In those instances where the two teams had conflicting home-game schedules, the Canucks would always put 18,000 people in the seats at GM Place, but the Lions always had room for more. Without a conflict, some of the hockey fans would likely buy a ticket for the football game. So even though the Lions schedule was released first, they were the ones who had the most to gain by getting away from going head-to-head with hockey. I was merely offering some free advice.

Ackles didn’t want any and let me know in no uncertain terms.

Line by line and point by point, Ackles countered my suggestions in his letter. And, as always, his arguments were sound and accompanied by facts to strengthen his position. He wasn’t going to back down from a scheduling conflict with his sporting cousins across the street, and he sure as hell wasn’t going to let a fledgling columnist tell him when and where his football team should take the field.

That was the Bob Ackles I will always remember: fiercely proud of and loyal to the football team he was associated with for more than 50 years and ready to defend both the Lions and the CFL whenever necessary.

What I’ll always remember about our little spat is that the next time I ran into Ackles, he didn’t snub me or hold any kind of grudge.
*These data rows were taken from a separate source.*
-- ==== Sys2Proof/Laws/Step.lean ====
section
/-! SUPPORT. The bus and the step: what each transaction and each step can do. -/
namespace Sys2Proof.Machine

/-! The address map (R41) -/

theorem busPlace_cmd {addr : Addr} : busPlace addr = .cmd ↔ addr.toNat = 0x00 := by
  simp only [busPlace]; repeat' split
  all_goals simp_all

theorem busPlace_status {addr : Addr} : busPlace addr = .status ↔ addr.toNat = 0x01 := by
  simp only [busPlace]; repeat' split
  all_goals simp_all

theorem busPlace_result {addr : Addr} : busPlace addr = .result ↔ addr.toNat = 0x02 := by
  simp only [busPlace]; repeat' split
  all_goals simp_all

theorem busPlace_msg {addr : Addr} {i : Fin 16} : busPlace addr = .msg i ↔ addr.toNat = 0x10 + i.val := by
  have := i.isLt
  simp only [busPlace]; repeat' split
  all_goals simp_all [Fin.ext_iff]
  all_goals omega

theorem busPlace_par {addr : Addr} {j : Fin 4} : busPlace addr = .par j ↔ addr.toNat = 0x20 + j.val := by
  have := j.isLt
  simp only [busPlace]; repeat' split
  all_goals simp_all [Fin.ext_iff]
  all_goals omega

theorem busPlace_reserved {addr : Addr} :
    busPlace addr = .reserved ↔ (3 ≤ addr.toNat ∧ addr.toNat < 0x10) ∨ 0x24 ≤ addr.toNat := by
  simp only [busPlace]; repeat' split
  all_goals simp_all
  all_goals omega

/-! Transactions -/

theorem hostRead_next {addr : Addr} {s t : State} (h : hostRead addr s = .next t) : ∃ v : Byte, t = s.observe (v.setWidth 32) := by
  unfold hostRead at h
  split at h
  · cases h
  · obtain ⟨v, _, rfl⟩ := readCell_next h; exact ⟨v, rfl⟩
  · obtain ⟨v, _, rfl⟩ := readCell_next h; exact ⟨v, rfl⟩
  · obtain ⟨v, _, rfl⟩ := readCell_next h; exact ⟨v, rfl⟩
  · obtain ⟨v, _, rfl⟩ := readCell_next h; exact ⟨v, rfl⟩
  · cases h

theorem execute_command {d : Word} {i : Instr} (h : decode d = .command i) (s : State) : execute d s = exec i s := by
  simp [execute, h]

theorem execute_illegal {d : Word} {e : DecodeError} (h : decode d = .illegal e) (s : State) :
    execute d s = .next (s.setStatus .illegalCommand) := by
  simp [execute, h]

theorem execute_next {d : Word} {s t : State} (h : execute d s = .next t) :
    (∃ c, c ≠ .ok ∧ t = s.setStatus c) ∨
    (∃ i v, decode d = .command i ∧ t = (s.setResult v).setStatus .ok ∧ ∀ m k p cap, i ≠ .encode m k p cap) ∨
    (∃ k cap message, decode d = .command (.encode 4 k 4 cap) ∧ k ≤ 11 ∧ 4 ≤ cap ∧
      s.msg.toList.take k = message.map (fun a : Sym => .byte (a.setWidth 8)) ∧
      t = (s.setPar (convolve fmulg (pad 4 k 4 message))).setStatus .ok) := by
  unfold execute at h
  split at h
  · rename_i i hd
    rcases exec_next h with h | ⟨v, h, hi⟩ | ⟨k, cap, message, rfl, h'⟩
    · exact .inl h
    · exact .inr (.inl ⟨i, v, hd, h, hi⟩)
    · exact .inr (.inr ⟨k, cap, message, hd, h'⟩)
  · exact .inl (raised h (by decide))

theorem writeMessage_next {i : Fin 16} {d : Word} {s t : State} (h : writeMessage i d s = .next t) :
    d.extractLsb' 8 24 = 0#24 ∧ t = s.setMsg i (d.extractLsb' 0 8) := by
  unfold writeMessage at h
  split at h
  · rename_i hd; exact ⟨hd, by simpa using h.symm⟩
  · cases h

theorem hostWrite_next {addr : Addr} {d : Word} {s t : State} (h : hostWrite addr d s = .next t) :
    (addr = 0x00#8 ∧ execute d s = .next t) ∨
    (∃ i : Fin 16, addr.toNat = 0x10 + i.val ∧ d.extractLsb' 8 24 = 0#24 ∧ t = s.setMsg i (d.extractLsb' 0 8)) := by
  unfold hostWrite at h
  split at h
  · rename_i hp
    exact .inl ⟨BitVec.eq_of_toNat_eq (by simpa using busPlace_cmd.mp hp), h⟩
  · cases h
  · cases h
  · rename_i i hp
    exact .inr ⟨i, busPlace_msg.mp hp, writeMessage_next h⟩
  · cases h
  · cases h

/-! Steps -/

@[simp] theorem step_of_fault {s : State} {f : Fault} (h : s.fault = some f) : step s = .fault f := by
  simp [step, stepBlock, h]

theorem step_of_good {s : State} (h : s.fault = none) : step s = takeEvent s := by simp [step, stepBlock, h]

theorem step_cons {s : State} {e : HostEvent} {rest : List HostEvent} (h : s.fault = none) (hp : s.pending = e :: rest) :
    step s = handle e { s with pending := rest } := by simp [step_of_good h, takeEvent, hp]

/-- Everything a step that answers a next state can have done. -/
theorem step_next {s t : State} (h : step s = .next t) :
    s.fault = none ∧
    ((s.pending = [] ∧ t = s) ∨
     (∃ e rest, s.pending = e :: rest ∧ handle e { s with pending := rest } = .next t)) := by
  cases hf : s.fault with
  | some f => simp [hf] at h
  | none =>
    refine ⟨rfl, ?_⟩
    cases hp : s.pending with
    | nil => rw [step_of_good hf, takeEvent, hp] at h; exact .inl ⟨rfl, by simpa using h.symm⟩
    | cons e rest => rw [step_cons hf hp, hf] at h; exact .inr ⟨e, rest, rfl, h⟩

end Sys2Proof.Machine
end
Instead, he approached me asking if he could join me on my radio show to take the debate to the people.

As much as Ackles understood football, he understood the art of selling football even better. And he knew that by taking to the airwaves to debate the subject, he’d be getting 15 minutes to sell more tickets.

I had the good fortune of interviewing Ackles dozens of times on the radio. Virtually every request to have him as a guest was accepted. In a hockey-first market like this one, Ackles had the foresight to realize that every time he was on the radio it meant the topic would be football and not hockey.

Because of that, it was almost commonplace for Ackles to do interviews while on holidays, while out for dinner with his wife, Kay, during business meetings, or between flights at an airport. I remember him stepping off a flight from Toronto late one night, retrieving my request for an interview from his voice mail, and then joining me from the baggage-claim area at YVR to talk football.

Ackles was a master in making people feel the same way he did about the Lions all these years. And it’s such a shame that he’s gone at the young age of 69.

When the Leos got their hands on the Grey Cup in 2006, that evening in Winnipeg was clearly the pinnacle in Ackles’s rebuilding and rebranding of the team that was on life support before he returned to the scene in 2002.

But as much as he loved sporting the championship ring from that achievement, his proudest moments in recent years were likely the four near-capacity crowds under the dome for four consecutive western finals, from 2004 to 2007. Ackles loved a full house, and through all of his hard work in the office and in the corporate community, he made the Lions and the CFL relevant again.

On game nights, Ackles was in his element. He was down on the field, and he was up in the suites. He was cruising through the press box, and he was out on the plaza shaking hands with the ticket-buying public. It often seemed as if there six of him, but, of course, there was only one Ackles. And while there will one day be another president of the B.C. Lions, there will never be another Bob Ackles.

There’s bound to be much discussion about permanent and lasting memorials to a man who was short in stature but who was larger than life. But in the meantime, there could be no better tribute to the man who gave his life to the B.C. Lions than filling the dome for the team’s next home game on July 18. He’d love it.

It’s a wonderful thing that B.C. Place Stadium will soon be fitted with a retractable roof. However, it’s unfortunate it can’t happen sooner than 2011. When the dome is open, you just know that Ackles will be looking down from above.

And he won’t care what’s going on next door at GM Place—because to Ackles, B.C. Place was always the place to be.